Available data:
-- ==== Sys2Proof/Tests/Slice0.lean ====
section
/-! SUPPORT. Small checks of single commands, with values from the manual's worked cases, and for every statement with
hypotheses a theorem that shows values which meet them, at the ends of their ranges. -/

open Sys2Proof Sys2Proof.Machine

namespace Sys2Proof.Tests

/-! ### Small states -/

/-- An ENTRANCE node on the train supply. -/
def fed : NodeEntry :=
  { cls := .entrance, supply := .fed, kind := 5, policy := .follow, holdup := 400, recharge := 4000, bootMin := 10
    bootMax := 200, holdCap := 2, holdLifetime := 10, shadowBase := 0, shadowCount := 2, config := [9] }

/-- An INFO node with a battery. -/
def cell : NodeEntry := { fed with cls := .info, supply := .battery, kind := 6, shadowBase := 2, shadowCount := 1 }

/-- A rule for node 1's commands, its action given. -/
def ruleWith (v : RuleVerdict) (slot : Option Nat) (p : AbsentPolicy) (u : Urgency) : Rule :=
  { set := some 0, onCommand := true, onQuery := false, onBroadcast := true, low := 0, high := 0xFF, selector := none
    action := { verdict := v, part := { slot := slot, absent := p, urgency := u, replay := .replay } } }

/-- Nodes 1 (FED) and 30 (BATTERY), set 0 of both, and rule 47. -/
def twoNodes (r : Rule) : Tables :=
  { Tables.empty with
    nodes := putNode (putNode Tables.empty.nodes 1 (some fed)) 30 (some cell)
    sets := Tables.empty.sets.setIfInBounds 0 [1, 30]
    rules := Tables.empty.rules.setIfInBounds 47 (some r) }

def plain : Tables := twoNodes (ruleWith .forward none .refuse .normal)

def record (st : NodeState) (k : StepCondition) : Runtime := { freshRuntime false with state := st, step := k }

/-- A bridge in SERVICE with these tables, node 1's record, and node 30 ONLINE. -/
def bridgeOf (t : Tables) (r : Runtime) : State :=
  { State.reset with
    tables := t
    responder := { State.reset.responder with mode := .service, edit := t, flags := 0 }
    restore :=
      { State.reset.restore with
        nodes := putNode (putNode State.reset.restore.nodes 1 (some r)) 30 (some (record .online .none)) }
    gap := startGap t true }

def bridge (r : Runtime) : State := bridgeOf plain r

def inDepot (s : State) : State := { s with responder := { s.responder with mode := .depot } }

/-- A frame alone in ingress. -/
def arrived (f : TrunkFrame) (s : State) : State := { s with trunk := { s.trunk with ingress := [f] } }

/-- A management request alone in ingress. -/
def asking (k : RequestCode) (args : List Byte) (s : State) : State :=
  arrived { kind := 0x02, tag := 7, outcome := 0, body := k.code :: args } s

/-- Every egress entry RESERVED but those listed. -/
def egressBut (free : List Nat) (s : State) : State :=
  { s with
    trunk :=
      { s.trunk with egress := Vector.ofFn (fun i : Fin 24 => if i.val ∈ free then EgressEntry.free else .reserved) } }

theorem asks (k : RequestCode) (args : List Byte) (s : State) (h : argumentsFit k args = true)
    (hs : s.freeEntry = some 0) : (asking k args s).Asks k 7 args [] 0 := ⟨⟨rfl, hs⟩, h⟩

def answersNext : Host.Outcome State Fault Refusal → Bool
  | .next _ => true
  | _ => false

theorem runs {o : Host.Outcome State Fault Refusal} (h : answersNext o = true) : ∃ t, o = .next t := by
  cases o with
  | next t => exact ⟨t, rfl⟩
  | fault r => cases h
  | refused r => cases h

/-- The state after a command. -/
def afterCommand (c : Instr) (s : State) : State :=
  match exec c s with
  | .next t => t
  | _ => s

theorem atNode_above {α : Type} (v : PerNode α) (a : Nat) (h : 30 < a) : atNode v a = none := by
  unfold atNode
  rw [if_neg (by omega)]
  exact Vector.getElem?_eq_none (by omega)

/-- Which nodes a state has need be seen for 0..30 only. -/
theorem forAllNodes {P : Nat → Prop} (h : ∀ a, a < 31 → P a) (g : ∀ a, 30 < a → P a) (a : Nat) : P a := by
  by_cases hc : a < 31
  · exact h a hc
  · exact g a (by omega)

/-! ### Frames and checks: the worked cases of chapter 1 -/

/-- Section 1.4's worked cases: a pass COMMAND to node 5, and the check of an ANSWER that wraps. -/
theorem test_segment_frames :
    (SegmentFrame.wire { destination := 5, kind := .command, function := 0x21, marker := 0, payload := [1] }
        = [0xA5, 0x05, 0x00, 0x10, 0x21, 0x00, 0x01, 0x01, 0xFA, 0x38])
      ∧ check16 [0x00, 0x05, 0x82, 0x21, 0x07, 0x02, 0xFF, 0xC8] = [0xC2, 0x7A] := by decide +kernel

/-- The ANSWER of the worked case is valid to a COMMAND for node 5, and not with its check characters exchanged. -/
theorem test_reply_check_order :
    ((collectReply [0, 5, 0x82, 0x21, 7, 2, 0xFF, 0xC8, 0xC2, 0x7A]).map (judgeReply .command 5)
        = some (.valid { kind := .answer, function := 0x21, marker := 7, payload := [0xFF, 0xC8] }))
      ∧ (collectReply [0, 5, 0x82, 0x21, 7, 2, 0xFF, 0xC8, 0x7A, 0xC2]).map (judgeReply .command 5)
        = some .badCheck := by decide +kernel

/-- The trunk request of the worked case, received, and its fields. -/
theorem test_trunk_request :
    receiveTrunk [0x01, 0x34, 0x12, 0x00, 0x04, 0x00, 0x05, 0x10, 0x21, 0x01, 0x10, 0x82]
        = .good { kind := 0x01, tag := 0x1234, outcome := 0, body := [0x05, 0x10, 0x21, 0x01] }
      ∧ parseSegmentRequest { kind := 0x01, tag := 0x1234, outcome := 0, body := [0x05, 0x10, 0x21, 0x01] }
        = some { tag := 0x1234, destination := 5, kind := .command, function := 0x21, payload := [0x01] } := by
  decide +kernel

/-- The two Fletcher-32 worked cases: a sum that wraps, and a one-block image of 11h. -/
theorem test_image_checks :
    fletcher32 [0xFF, 0xFF, 0xFE, 0xFF, 0x03, 0x00] = 0x00010002
      ∧ fletcher32 (List.replicate 128 0x11) = 0xAAAA4444 ∧ le32 0xAAAA4444 = [0x44, 0x44, 0xAA, 0xAA] := by
  decide +kernel

/-- A trunk length above 300 ends collecting at the second length character (R10). -/
theorem test_trunk_length_above_300 :
    receiveTrunk [0x01, 0, 0, 0, 0x2D, 0x01] = .bad ∧ receiveTrunk [0x01, 0, 0, 0, 0x2C, 0x01] = .unfinished := by
  decide +kernel

/-! ### Commands that are not well formed -/

/-- The check of WellFormed refuses each of these, and takes its neighbour. -/
theorem test_wellFormed_frames :
    Instr.wellFormed (.goodFrame [0x01, 0x34, 0x12, 0x00, 0x04, 0x00, 0x05, 0x10, 0x21, 0x01, 0x82, 0x10]) = false
      ∧ Instr.wellFormed (.goodFrame [0x01, 0x34, 0x12, 0x00, 0x04, 0x00, 0x05, 0x10, 0x21, 0x01, 0x10, 0x82]) = true
      ∧ Instr.wellFormed (.badFrame [0x01, 0x34, 0x12, 0x00, 0x04, 0x00, 0x05, 0x10, 0x21, 0x01, 0x10, 0x82]) = false
      ∧ Instr.wellFormed (.replyReceived [0, 5, 0x80, 0, 0, 0, 0x9A]) = false
      ∧ Instr.wellFormed (.replyLengthAbove64 64) = false ∧ Instr.wellFormed (.replyLengthAbove64 65) = true := by
  decide +kernel

theorem test_wellFormed_places :
    Instr.wellFormed (.nextProbeTime 0) = false ∧ Instr.wellFormed (.bootWindowClose 31) = false
      ∧ Instr.wellFormed (.originAgedExpiry 31) = false ∧ Instr.wellFormed (.busyPollTime 0) = false
      ∧ Instr.wellFormed (.holdExpiry 0 0) = false ∧ Instr.wellFormed (.holdExpiry 30 16) = false
      ∧ Instr.wellFormed (.holdExpiry 30 15) = true := by decide

/-- No word spells a command, so the queue stays as it is. -/
theorem test_no_word_spells_a_command :
    decodeTableWord 0 0 = none ∧ State.reset.withFetchWord 16 0xFFFF = State.reset := ⟨rfl, rfl⟩

/-! ### Witnesses: steps, invariants, what only some commands change -/

theorem witness_StepRunsFrontCommandOrIdles :
    ({ State.reset with pending := [.readStatus] } : State).pending = .readStatus :: [] ∧ State.reset.pending = [] :=
  ⟨rfl, rfl⟩

/-- A bridge with an edge of GAP waiting. -/
def stepping : State := { bridge (record .online .none) with pending := [.gapEdgeAbsent] }

theorem entry_above (s : State) (a : Nat) (h : 30 < a) : s.entry a = none := by
  simp [State.entry, Tables.node, atNode_above _ a h]

theorem runtime_above (s : State) (a : Nat) (h : 30 < a) : s.runtime a = none := by
  simp [State.runtime, atNode_above _ a h]

theorem reserve_above (s : State) (a : Nat) (h : 30 < a) : s.reserve a = none := by
  simp [State.reserve, atNode_above _ a h]

theorem queue_above (s : State) (a : Nat) (h : 30 < a) : s.queue a = [] := by
  simp [State.queue, atNode_above _ a h]
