-- ==== Sys2Proof/WellFormed.lean ====
section
/-! DEFINITION. Which instruction terms an instruction word can hold (30_encoding.md R92, R93). -/

namespace Sys2Proof

/-- The one bound that the operand types do not carry: the row count `n` of `DRW` is 0 to 15 (R93).
Register indices and immediates are bounded by their types. -/
def Instr.wellFormed : Instr → Bool
  | .drw _ _ n => decide (n < 16)
  | .cls | .ret | .jp _ | .call _ | .seImm _ _ | .sneImm _ _ | .seReg _ _ | .ldImm _ _ | .addImm _ _
  | .ldReg _ _ | .orReg _ _ | .andReg _ _ | .xorReg _ _ | .addReg _ _ | .subReg _ _ | .shr _ _
  | .subnReg _ _ | .shl _ _ | .sneReg _ _ | .ldI _ | .jpV0 _ | .rnd _ _ | .skp _ | .sknp _
  | .ldVxDt _ | .ldVxK _ | .ldDtVx _ | .ldStVx _ | .addI _ | .ldF _ | .ldB _ | .ldMemVx _
  | .ldVxMem _ => true

end Sys2Proof
end

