-- ==== Sys2Proof/Machine/Dispatch.lean ====
section
/-! DEFINITION. One arm per instruction. The state is the one after the fetch's advance of `pc` (40_flow.md R120). -/

namespace Sys2Proof.Machine

def exec (i : Instr) (s : State) : Host.Outcome State Fault Refusal :=
  match i with
  | .cls => Sys2Proof.Machine.execCls s
  | .ret => Sys2Proof.Machine.execRet s
  | .jp nnn => Sys2Proof.Machine.execJp nnn s
  | .call nnn => Sys2Proof.Machine.execCall nnn s
  | .seImm x nn => Sys2Proof.Machine.execSeImm x nn s
  | .sneImm x nn => Sys2Proof.Machine.execSneImm x nn s
  | .seReg x y => Sys2Proof.Machine.execSeReg x y s
  | .ldImm x nn => Sys2Proof.Machine.execLdImm x nn s
  | .addImm x nn => Sys2Proof.Machine.execAddImm x nn s
  | .ldReg x y => Sys2Proof.Machine.execLdReg x y s
  | .orReg x y => Sys2Proof.Machine.execOrReg x y s
  | .andReg x y => Sys2Proof.Machine.execAndReg x y s
  | .xorReg x y => Sys2Proof.Machine.execXorReg x y s
  | .addReg x y => Sys2Proof.Machine.execAddReg x y s
  | .subReg x y => Sys2Proof.Machine.execSubReg x y s
  | .shr x y => Sys2Proof.Machine.execShr x y s
  | .subnReg x y => Sys2Proof.Machine.execSubnReg x y s
  | .shl x y => Sys2Proof.Machine.execShl x y s
  | .sneReg x y => Sys2Proof.Machine.execSneReg x y s
  | .ldI nnn => Sys2Proof.Machine.execLdI nnn s
  | .jpV0 nnn => Sys2Proof.Machine.execJpV0 nnn s
  | .rnd x nn => Sys2Proof.Machine.execRnd x nn s
  | .drw x y n => Sys2Proof.Machine.execDrw x y n s
  | .skp x => Sys2Proof.Machine.execSkp x s
  | .sknp x => Sys2Proof.Machine.execSknp x s
  | .ldVxDt x => Sys2Proof.Machine.execLdVxDt x s
  | .ldVxK x => Sys2Proof.Machine.execLdVxK x s
  | .ldDtVx x => Sys2Proof.Machine.execLdDtVx x s
  | .ldStVx x => Sys2Proof.Machine.execLdStVx x s
  | .addI x => Sys2Proof.Machine.execAddI x s
  | .ldF x => Sys2Proof.Machine.execLdF x s
  | .ldB x => Sys2Proof.Machine.execLdB x s
  | .ldMemVx x => Sys2Proof.Machine.execLdMemVx x s
  | .ldVxMem x => Sys2Proof.Machine.execLdVxMem x s

end Sys2Proof.Machine
end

What needs to be done: Wherever the string "Bool" appears in the entries above, return the line it appears on.

Task result:
def answersNext : Host.Outcome State Fault Refusal → Bool
def Instr.wellFormed : Instr → Bool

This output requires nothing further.